/-- After reset TIME is 0, no group has a launch: a slot’s state is FREE, s0 to s63, EM, STATUS and the trap registers CAUSE, EPCS, EPCL, FAULTVA, FAULTMASK and FAULTPROG read 0 (what a slot holds before any launch is the model’s choice, log entry 5), FMT is 0x200; STARVE is 0x1000 (R196); AGE is 2^16 on each die and each clock stands at full speed; the scrub period is 24, the REPEAT threshold 16; no context, team, grid, flow, domain, frame or cut exists, and no mark, lock, queue entry, event or translation (for what the manual gives no reset value, the model’s choice, log entry 3). That an unlisted byte of memory reads 0, and that reset lists none, is the model’s choice (log entry 2). -/
def Obligations.ResetState : Prop :=
  State.reset.time = 0
  ∧ (∀ c k, (State.reset.groupAt c k).st = .free ∧ (∀ r, (State.reset.groupAt c k).sreg r = 0)
      ∧ (State.reset.groupAt c k).em = 0 ∧ (State.reset.groupAt c k).status = 0 ∧ (State.reset.groupAt c k).cause = 0
      ∧ (State.reset.groupAt c k).epcs = 0 ∧ (State.reset.groupAt c k).epcl = 0 ∧ (State.reset.groupAt c k).faultva = 0
      ∧ (State.reset.groupAt c k).faultmask = 0 ∧ (State.reset.groupAt c k).faultprog = 0
      ∧ (State.reset.groupAt c k).fmt = 0x200 ∧ (State.reset.groupAt c k).mode = .user)
  ∧ (∀ c, (State.reset.coreAt c).starve = 0x1000 ∧ (State.reset.coreAt c).walk = none ∧ (State.reset.coreAt c).tlb = [])
  ∧ (∀ d, (State.reset.dieAt d).age = 65536 ∧ (State.reset.dieAt d).clock = 16 ∧ (State.reset.dieAt d).sag = false
      ∧ (State.reset.dieAt d).tlb = [] ∧ (State.reset.dieAt d).locks = [] ∧ ∀ n, (State.reset.dieAt d).queue n = [])
  ∧ State.reset.scrubPeriod = 24 ∧ State.reset.repeatAt = 16
  ∧ (∀ c, (State.reset.ctxAt c).created = false) ∧ (∀ f, (State.reset.flowAt f).setUp = false)
  ∧ State.reset.domains = [] ∧ State.reset.frames = [] ∧ State.reset.marks = []
  ∧ State.reset.events = [] ∧ State.reset.mem = []
  ∧ State.reset.teams = [] ∧ State.reset.grids = [] ∧ State.reset.eqx.st = .idle ∧ State.reset.inReset = false
  ∧ ∀ a, State.reset.byteAt a = 0

/-- The reset state satisfies the invariant that memory keeps its canonical form. That memory is a list in one canonical form over one space of flat addresses, and that an unlisted byte reads 0, are the model’s choices (log entries 2 and 14). -/
def Obligations.ResetMemoryCanonical : Prop :=
  State.reset.MemoryOk

/-- No instruction word and no event of the opcode table stops the machine: exec answers a next state for each of them in every state. Where an entry raises an exception, that is the exception’s entry. That an event whose conditions do not hold does nothing is the model’s choice (log entry 15). -/
def Obligations.ExecAlwaysAnswers : Prop :=
  ∀ (i : Instr) (s : State), ∃ t, exec i s = .next t

/-- A step never refuses, and it faults exactly when the move names a core from 2048 up, a slot from 48 up, a stack from 32 up or an SDUE from 4 up (Table 0-1, R17, R378). -/
def Obligations.StepStopsOnlyForAbsentUnits : Prop :=
  ∀ s : State, (∀ r, step s ≠ .refused r) ∧
    ((∃ f, step s = .fault f) ↔
      match s.move.who with
      | .scalar c k | .lane c k | .retry c k | .access c k _ _ => 2048 ≤ c ∨ 48 ≤ k
      | .sdue k n => 32 ≤ k ∨ 4 ≤ n
      | .event _ | .idle => False)

/-- When the move is a stream of a unit that the module has, not in reset, and that stream may issue (a group ACTIVE whose class lets it and which is not draining, and before which no other ACTIVE group of the core with a ready word goes; a lane block not at its end and no abandoned word before it; an SDUE whose program has started and waits for no page), and the bytes fetched at its pc decode to an instruction, the step is exec of that instruction at the state in which the move’s cycles have passed and that stream executes. Where an ACTIVE group of the core with a ready word is older, or is starved and the executing one is not, the word does not issue in that cycle. -/
def Obligations.StepRunsTheDecodedWord : Prop :=
  (∀ (s s2 : State) (c k w : Nat) (i : Instr), s.move.who = .scalar c k → c < 2048 → k < 48 → s.inReset = false →
    let s0 := s.begin.atGroup c k
    let s1 : State := { s0 with cur := { s0.cur with stream := .scalar, src := .stream, mreg := 0 } }
    s0.mayIssue = true → s0.g.exiting = false → s0.g.stopped = false → s0.g.awaitsAtomic = false → s0.goesFirst s0.scalarReady = true →
    s1.fetch = (s2, .word w) → decodeBits 32 w = .instr i →
    step s = exec i (s2.noteMask w))
  ∧ (∀ (s : State) (c k j : Nat), s.move.who = .scalar c k → c < 2048 → k < 48 → s.inReset = false → j < 47 → j ≠ k →
    let s0 := s.begin.atGroup c k
    let older := s0.groupAt c j
    older.st = .active → s0.cur.unready.getLsbD j = false → s0.classLets older = true → s0.scalarReady older = true →
    ((older.starved ≠ none ∧ s0.g.starved = none) ∨ (older.starved = none ∧ s0.g.starved = none ∧ older.age < s0.g.age)) →
    step s = .next s.begin)
  ∧ (∀ (s s2 : State) (c k w : Nat) (i : Instr) (b : Block), s.move.who = .lane c k → c < 2048 → k < 48 → s.inReset = false →
    let s0 := s.begin.atGroup c k
    s0.mayIssue = true → s0.goesFirst s0.laneWordReady = true →
    s0.g.stopped = false → s0.g.abandoned = [] → s0.g.run = some b → s0.g.lpc ≠ b.stop →
    ((s0.setG s0.g).atLane (s0.g.wordAt s0.g.lpc b.k) .stream).fetch = (s2, .word w) →
    decodeBits 96 w = .instr i →
    step s = exec i (s2.noteMask w))
  ∧ (∀ (s s2 : State) (k n w : Nat) (i : Instr) (p : NmProg), s.move.who = .sdue k n → k < 32 → n < 4 → s.inReset = false →
    let s0 := s.begin.atSdue k n
    s0.prog? = some p → p.pageReq = none → p.loaded = true → p.count < 2 ^ 32 →
    ({ s0 with cur := { s0.cur with stream := .sdue, mreg := 0 } } : State).fetch = (s2, .word w) →
    decodeBits 64 w = .instr i →
    step s = exec i (s2.noteMask w))

/-- When a word does not straddle a 64 KiB page, its page is translated, no SDUE holds its row, its bytes carry no mark and the host does not refuse the access, fetching it gives the little-endian number of its bytes at the translated address, as the group’s key pair shows them; otherwise a failing translation makes the fetch fail at that byte. The walker’s words are read at their physical addresses. That a fetch from a tier page reads it directly, as from any other location, and that the walker’s words lie at physical addresses modulo 2^52, are the model’s choices (log entries 11 and 12). -/
def Obligations.FetchReadsTheWord : Prop :=
  ∀ (s s1 : State) (flat loc : Nat), s.cur.stream = .scalar →
    (s.g.mode = .walker → s.fetch = (s, .word (s.readN (s.g.spc.toNat % 2 ^ 52) 4)))
    ∧ (s.g.mode ≠ .walker → s.g.spc.toNat % 65536 ≤ 65532 →
        (s.translate s.streamWho 3 s.g.spc.toNat = (s1, .ok flat loc) → s1.heldFor flat 4 = false → (loc = 3 → Config.hostRefuses s.tick = false) →
          s1.checkRead flat 4 = (s1, none) →
          s.fetch = (s1, .word ((s1.seen flat).toNat + 256 * (s1.seen (flat + 1)).toNat + 65536 * (s1.seen (flat + 2)).toNat
            + 16777216 * (s1.seen (flat + 3)).toNat)))
        ∧ ∀ k l, s.translate s.streamWho 3 s.g.spc.toNat = (s1, .fault k l) → s.fetch = (s1, .fault k l s.g.spc.toNat))

/-- A scalar or lane word that decodes to no instruction takes the trap of its cause (ILLEGAL_OPCODE, RESERVED_FIELD, PAIR_CONFLICT); a near-memory word ends the SDUE’s program with that cause. Where the fetch fails translation or permission, FETCH_FAULT is taken in that stream with FAULTVA the first failing byte, FAULTPROG holding the kind, the level and access kind 3, and FAULTMASK 0 for the scalar stream. -/
def Obligations.RejectedAndFailedWords : Prop :=
  (∀ (s : State) (e : DecodeError),
    (s.cur.stream = .scalar → runDecoded (.reject e) s = .next (s.trapEntry false (decodeCause s.g.width e) ⟨none, 0, 0⟩)
      ∧ exec .illegalOpcode s = .next (s.trapEntry false .illegalOpcode ⟨none, 0, 0⟩))
    ∧ (s.cur.stream = .lane → runDecoded (.reject e) s = s.laneReject (decodeCause s.g.width e) s.cur.mreg
      ∧ exec .illegalOpcode s = s.laneReject .illegalOpcode s.cur.mreg)
    ∧ (s.cur.stream = .sdue → runDecoded (.reject e) s = .next (s.progFail (decodeCause s.g.width e).code)
      ∧ exec .illegalOpcode s = .next (s.progFail 0x01)))
  ∧ (∀ (s s1 : State) (k l va : Nat), s.fetch = (s1, .fault k l va) →
    (s.cur.stream = .scalar → exec .fetchFault s = .next (s1.trapEntry false .fetchFault ⟨some (BitVec.ofNat 64 va), 0, faultProg k l 3 0 0⟩))
    ∧ (s.cur.stream = .lane →
        exec .fetchFault s = .next (s1.trapEntry true .fetchFault ⟨some (BitVec.ofNat 64 va), s1.active 0, faultProg k l 3 0 0⟩))
    ∧ (s.cur.stream = .sdue → exec .fetchFault s = .next (s1.progFault k 0 va)))

/-- For every state and operands, each of the 23 three-register ALU words answers a next state in which sd holds the value of Table 11-1 (0 where sd is s0), the pc is the next word, every other register, flag, special register and byte of memory is unchanged. -/
def Obligations.ScalarThreeRegisterResults : Prop :=
  ∀ (s : State) (d a b : SReg),
    let x := s.g.sreg a
    let y := s.g.sreg b
    let n := (y &&& 63).toNat
    scalarGives (.add d a b) s d (x + y) ∧ scalarGives (.sub d a b) s d (x - y)
    ∧ scalarGives (.mul d a b) s d (BitVec.ofNat 64 (x.toNat * y.toNat))
    ∧ scalarGives (.mulh d a b) s d (((x.signExtend 128) * (y.signExtend 128)).extractLsb' 64 64)
    ∧ scalarGives (.mulhz d a b) s d (((x.setWidth 128) * (y.setWidth 128)).extractLsb' 64 64)
    ∧ scalarGives (.div d a b) s d (if y = 0 then 0xFFFFFFFFFFFFFFFF else x.sdiv y)
    ∧ scalarGives (.divz d a b) s d (if y = 0 then 0xFFFFFFFFFFFFFFFF else x / y)
    ∧ scalarGives (.rem d a b) s d (if y = 0 then x else x.srem y)
    ∧ scalarGives (.remz d a b) s d (if y = 0 then x else x % y)
    ∧ scalarGives (.and d a b) s d (x &&& y) ∧ scalarGives (.or d a b) s d (x ||| y)
    ∧ scalarGives (.xor d a b) s d (x ^^^ y) ∧ scalarGives (.andn d a b) s d (x &&& ~~~y)
    ∧ scalarGives (.shl d a b) s d (x <<< n) ∧ scalarGives (.shr d a b) s d (x >>> n)
    ∧ scalarGives (.sar d a b) s d (x.sshiftRight n)
    ∧ scalarGives (.rotr d a b) s d ((x >>> n) ||| (x <<< (64 - n)))
    ∧ scalarGives (.min d a b) s d (if y.slt x then y else x) ∧ scalarGives (.max d a b) s d (if x.slt y then y else x)
    ∧ scalarGives (.minz d a b) s d (if y.ult x then y else x) ∧ scalarGives (.maxz d a b) s d (if x.ult y then y else x)
    ∧ scalarGives (.slt d a b) s d (if x.toInt < y.toInt then 1 else 0)
    ∧ scalarGives (.sltz d a b) s d (if x.toNat < y.toNat then 1 else 0)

====

Work order: Copy every line of the records above that holds the word "dieAt".

Final answer:
  ∧ (∀ d, (State.reset.dieAt d).age = 65536 ∧ (State.reset.dieAt d).clock = 16 ∧ (State.reset.dieAt d).sag = false
      ∧ (State.reset.dieAt d).tlb = [] ∧ (State.reset.dieAt d).locks = [] ∧ ∀ n, (State.reset.dieAt d).queue n = [])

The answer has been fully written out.